__TASK PROMPT__: The answer must be an exact reproduction of the lines from the start of the records below through the line containing "theorem mcAbort_svc : (mcAbort", and nothing more.

__SOURCE RECORDS__:
-- ==== Sys2Proof/Proofs/ModeChanges.lean ====
section
/-! Mode changes between Root and agents, the replies of MODE_ABORT, and TICK at an agent (R28, R53, R55, R486–R490). -/

namespace Sys2Proof.Proofs.ModeChanges
open Sys2Proof Sys2Proof.Machine Sys2Proof.Laws Sys2Proof.Proofs.Layout Sys2Proof.Proofs.EventPort Sys2Proof.Proofs.AdminRows
  Sys2Proof.Proofs.AdminService Sys2Proof.Proofs.Notes

/-! The end of a mode change. -/

section
variable (s : State) (r k : Nat) (ev : Bool) (lag : W64)

/-- Telling the agents changes the links alone. -/
theorem mcTell_shape (sub : Nat) : ∃ l, mcTell s sub = { s with links := l } := by
  refine List.foldlRecOn (motive := fun (u : State) => ∃ l, u = { s with links := l }) _ _ ⟨s.links, rfl⟩ ?_
  rintro u ⟨l, rfl⟩ a -
  exact ⟨_, sendDown_eq⟩

/-- The mode change is IDLE with its result and who lagged, and no core of the Root is staged (R487). -/
def mcIdle : State :=
  { s with
    svc := { s.svc with mc := { s.svc.mc with state := 0, result := r, lag := lag, rootLag := k, acked := [] } }
    cores := s.cores.map (fun (x : Nat × Core) => (x.1, { x.2 with staged := false })) }

/-- The end of a mode change is noted, and nothing else follows. -/
theorem modeEnd_noted : Noted (mcIdle s r k lag) (modeEnd s r ev lag k) := by
  unfold modeEnd
  refine Noted.reqVec ?_ 4361
  have haudit (c : Nat) : Noted (mcIdle s r k lag) (audit (mcIdle s r k lag) 7 Config.fnNone 7 c s.svc.mc.number s.svc.mc.tick) :=
    Noted.refl.audit ..
  exact .ite ((haudit _).raise ..) (haudit _)

/-- What an abort leaves: the mode change IDLE, the links with the agents told (R487, R488). -/
theorem mcAbort_shape : ∃ l, Noted (mcIdle { s with links := l } r k lag) (mcAbort s r lag k) := by
  obtain ⟨l, hl⟩ := mcTell_shape s 3
  refine ⟨l, ?_⟩
  rw [mcAbort, hl]
  exact modeEnd_noted ..

theorem mcAbort_svc : (mcAbort s r lag k).svc =
    { s.svc with mc := { s.svc.mc with state := 0, result := r, lag := lag, rootLag := k, acked := [] } } := by
  obtain ⟨l, h⟩ := mcAbort_shape s r k lag
  exact h.svc

theorem mcAbort_port : (mcAbort s r lag k).port = s.port := by
  obtain ⟨l, h⟩ := mcAbort_shape s r k lag
  exact h.port

end

/-! Replies of the executor. -/

section
variable {s : State} {q st x d o : Nat} {pkt : W512}

/-- The reply to a command of queue q, with its status, is the one write added (R87, R89). -/
def Replied (s : State) (q : Nat) (pkt : W512) (st : Nat) (t : State) : Prop :=
  ∃ w, t.port.writes = s.port.writes ++ [w] ∧ nbits w.data 16 8 = st ∧ w.kind = .reply q (bitOf pkt 8)

/-- STATUS stands in bits 23 to 16 of a reply (R89). -/
theorem reply_status (tag : Nat) (l : List (Nat × Nat)) (h : st < 256) : nbits (pack ((16, tag) :: (8, st) :: l)) 16 8 = st := by
  rw [nbits_pack_tail (by decide), nbits_pack_head]
  exact Nat.mod_eq_of_lt h

theorem admReply_replied (h : st < 256) : Replied s q pkt st (admReply s q pkt st x d) :=
  ⟨_, rfl, reply_status _ _ h, rfl⟩

theorem admAudit_noted (rejected : Bool) : Noted s (admAudit s q pkt rejected st x d) := Noted.refl.audit ..

theorem Replied.of_noted {u t : State} (h : Noted s u) (ht : Replied u q pkt st t) : Replied s q pkt st t := by
  rwa [Replied, h.port] at ht

theorem admOk_replied : Replied s q pkt stOk (admOk s q pkt x d) :=
  (admReply_replied (by decide)).of_noted (admAudit_noted false)

theorem admReject_replied (h : st < 256) : Replied s q pkt st (admReject s q pkt st x d) :=
  (admReply_replied h).of_noted (admAudit_noted true)

theorem admReject_svc : (admReject s q pkt st x d).svc = s.svc := by
  obtain ⟨t, p, e, l, h⟩ := admReject_shape s q pkt st x d
  rw [h]

end

/-! MODE_ABORT (R490). -/

section
variable {s : State} {pkt : W512} {o : Nat}

theorem exec_modeAbort_illegal (h : AdmTakes s 0x51 0x40 pkt = true) (hb : badField pkt [] [] = none)
    (hno : s.svc.mc.state ≠ 1 ∨ s.svc.mc.number ≠ pktObj pkt) :
    exec (.modeAbort 0x40 pkt) s = .next (settle (admReject (Flown s 0x40 pkt) 0x40 pkt stIllegalState 0xFF 0)) :=
  admRow_next (admTakes_turn h) fun hc ho => by
    simp only [admPerform, hc, ho, opModeAbort, hb, svc_flown]
    exact if_neg fun ⟨hstate, hnumber, _⟩ => hno.elim (· hstate) (· hnumber)

theorem exec_modeAbort_badParam (h : AdmTakes s 0x51 0x40 pkt = true) (hb : badField pkt [] [] = some o) :
    exec (.modeAbort 0x40 pkt) s = .next (settle (admReject (Flown s 0x40 pkt) 0x40 pkt stBadParam 0xFF o)) :=
  admRow_next (admTakes_turn h) fun hc ho => by
    simp only [admPerform, hc, ho, opModeAbort, hb]

/-- A command of the manager's opcodes is denied to a partition's queue (R92, R96). -/
theorem admCheck_denied {q : Nat} (hq : q < 64) (hop : pktOp pkt = 0x51) (hf : pktFlags pkt < 4) :
    admCheck q pkt = some (stDenied, 4) := by
  rw [admCheck, hop, if_neg (by decide), if_neg (Nat.not_le.mpr hf), if_pos ⟨hq, by decide⟩]

end

/-- Settles O4: MODE_ABORT as it aborts, as it finds another state, as its PARAMS are not 0, and as a partition gives it. -/
theorem modeAbortReplies : Obligations.ModeAbortReplies := by
  refine ⟨fun s pkt h => ⟨fun hb hstate hnumber => ?aborts, fun hb hno => ?illegal, fun o hb => ?bad⟩,
    fun q pkt hq hop hf => admCheck_denied hq hop hf⟩
  case aborts =>
    obtain ⟨w, hw, hst, hk⟩ := admOk_replied (s := Flown s 0x40 pkt) (q := 0x40) (pkt := pkt) (x := 0xFF) (d := 0)
    exact ⟨_, w, exec_modeAbort h hb hstate hnumber, by rw [mcAbort_port, hw]; rfl, hst, hk, by rw [mcAbort_svc]⟩
  case illegal =>
    obtain ⟨w, hw, hst, hk⟩ := admReject_replied (s := Flown s 0x40 pkt) (q := 0x40) (pkt := pkt) (x := 0xFF) (d := 0)
      (show stIllegalState < 256 by decide)
    exact ⟨_, w, exec_modeAbort_illegal h hb hno, hw, hst, hk, admReject_svc⟩
  case bad =>
    obtain ⟨w, hw, hst, hk⟩ := admReject_replied (s := Flown s 0x40 pkt) (q := 0x40) (pkt := pkt) (x := 0xFF) (d := o)
      (show stBadParam < 256 by decide)
    exact ⟨_, w, exec_modeAbort_badParam h hb, hw, hst, hk, admReject_svc⟩

/-! Staging at an agent and its answer. -/

section
variable {s : State} {a n num tick lat r c e : Nat} {its : BitVec 384} {ok : Bool}

/-- The change is put down at the agent and its core staged (R486, R278). -/
def stagedAt (s : State) (a n num tick : Nat) (its : BitVec 384) : State :=
  modAgent (takeDown s a) a fun g => { g with
    mode := { staged := true, number := num, tick := tick, its := its, items := n }, core := { g.core with staged := true } }

/-- The agent has answered; an acknowledgement keeps the latency measured. -/
def answeredAt (s : State) (a r lat : Nat) : State :=
  let u := modAgent s a fun g => { g with mode := { g.mode with acked := true, latency := lat } }
  if r = 1 then modSvc u fun v => { v with recal := kput v.recal a lat } else u

theorem getAgent_stagedAt : getAgent (stagedAt s a n num tick its) a = { getAgent s a with
    mode := { staged := true, number := num, tick := tick, its := its, items := n }
    core := { (getAgent s a).core with staged := true } } := by
  rw [stagedAt, getAgent_modAgent_self, getAgent_takeDown]

theorem exec_stage (h : AgLive s a = true) (hhead : downHead s a = some (.modeStage 1 n num tick its)) :
    exec (.stage a ok lat) s = .next (settle (
      match agentAnswer (getAgent (stagedAt s a n num tick its) a) ok lat with
      | none => stagedAt s a n num tick its
      | some (r, c, e) => sendUp (answeredAt (stagedAt s a n num tick its) a r lat) a (.modeAck r c e num))) := by
  have hgo : ¬ (¬ (getAgent (stagedAt s a n num tick its) a).mode.staged = true ∨
      (getAgent (stagedAt s a n num tick its) a).mode.acked = true) := by
    rw [getAgent_stagedAt]
    simp
  have hnum : (getAgent (stagedAt s a n num tick its) a).mode.number = num := by rw [getAgent_stagedAt]
  show execStage a ok lat s = _
  rw [execStage, liveAgent_next h]
  simp only [hhead]
  rw [← stagedAt, if_neg hgo, hnum]
  rfl

end

/-! Acknowledgements and the deadline at the Root. -/

section
variable {s : State} {a c e num : Nat}

theorem exec_modeAck_counts (h : Live s = true) (hstate : s.svc.mc.state = 1) (hnum : s.svc.mc.number = num)
    (hhead : upHead s a = some (.modeAck 1 c e num)) : exec (.modeAck a) s = .next (settle (modSvc (takeUp s a) fun v =>
      { v with mc := { v.mc with acked := insertNat v.mc.acked a } })) := by
  have hgo : ¬ ((takeUp s a).svc.mc.state ≠ 1 ∨ (takeUp s a).svc.mc.number ≠ num) := by
    rw [takeUp_eq]
    simp [hstate, hnum]
  show execModeAck a s = _
  simp only [execModeAck, liveRoot_next h, hhead, if_neg hgo, if_true]

theorem exec_modeAck_refuses (h : Live s = true) (hstate : s.svc.mc.state = 1) (hnum : s.svc.mc.number = num)
    (hhead : upHead s a = some (.modeAck 2 c e num)) :
    exec (.modeAck a) s = .next (settle (mcAbort (takeUp s a) 3 (BitVec.ofNat 64 (2 ^ a)) 0)) := by
  have hgo : ¬ ((takeUp s a).svc.mc.state ≠ 1 ∨ (takeUp s a).svc.mc.number ≠ num) := by
    rw [takeUp_eq]
    simp [hstate, hnum]
  show execModeAck a s = _
  simp only [execModeAck, liveRoot_next h, hhead, if_neg hgo]
  rfl

/-- The agents that take part and have not acknowledged; the Root's cores that do not (R487). -/
def agentsLagging (s : State) : List Nat := (mcAgents s).filter fun a => !s.svc.mc.acked.contains a
def coresLagging (s : State) : List Nat := (mcCores s).filter fun c => !coreAcks s c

__SOLUTION TO THIS TASK__:
-- ==== Sys2Proof/Proofs/ModeChanges.lean ====
section
/-! Mode changes between Root and agents, the replies of MODE_ABORT, and TICK at an agent (R28, R53, R55, R486–R490). -/

namespace Sys2Proof.Proofs.ModeChanges
open Sys2Proof Sys2Proof.Machine Sys2Proof.Laws Sys2Proof.Proofs.Layout Sys2Proof.Proofs.EventPort Sys2Proof.Proofs.AdminRows
  Sys2Proof.Proofs.AdminService Sys2Proof.Proofs.Notes

/-! The end of a mode change. -/

section
variable (s : State) (r k : Nat) (ev : Bool) (lag : W64)

/-- Telling the agents changes the links alone. -/
theorem mcTell_shape (sub : Nat) : ∃ l, mcTell s sub = { s with links := l } := by
  refine List.foldlRecOn (motive := fun (u : State) => ∃ l, u = { s with links := l }) _ _ ⟨s.links, rfl⟩ ?_
  rintro u ⟨l, rfl⟩ a -
  exact ⟨_, sendDown_eq⟩

/-- The mode change is IDLE with its result and who lagged, and no core of the Root is staged (R487). -/
def mcIdle : State :=
  { s with
    svc := { s.svc with mc := { s.svc.mc with state := 0, result := r, lag := lag, rootLag := k, acked := [] } }
    cores := s.cores.map (fun (x : Nat × Core) => (x.1, { x.2 with staged := false })) }

/-- The end of a mode change is noted, and nothing else follows. -/
theorem modeEnd_noted : Noted (mcIdle s r k lag) (modeEnd s r ev lag k) := by
  unfold modeEnd
  refine Noted.reqVec ?_ 4361
  have haudit (c : Nat) : Noted (mcIdle s r k lag) (audit (mcIdle s r k lag) 7 Config.fnNone 7 c s.svc.mc.number s.svc.mc.tick) :=
    Noted.refl.audit ..
  exact .ite ((haudit _).raise ..) (haudit _)

/-- What an abort leaves: the mode change IDLE, the links with the agents told (R487, R488). -/
theorem mcAbort_shape : ∃ l, Noted (mcIdle { s with links := l } r k lag) (mcAbort s r lag k) := by
  obtain ⟨l, hl⟩ := mcTell_shape s 3
  refine ⟨l, ?_⟩
  rw [mcAbort, hl]
  exact modeEnd_noted ..

theorem mcAbort_svc : (mcAbort s r lag k).svc =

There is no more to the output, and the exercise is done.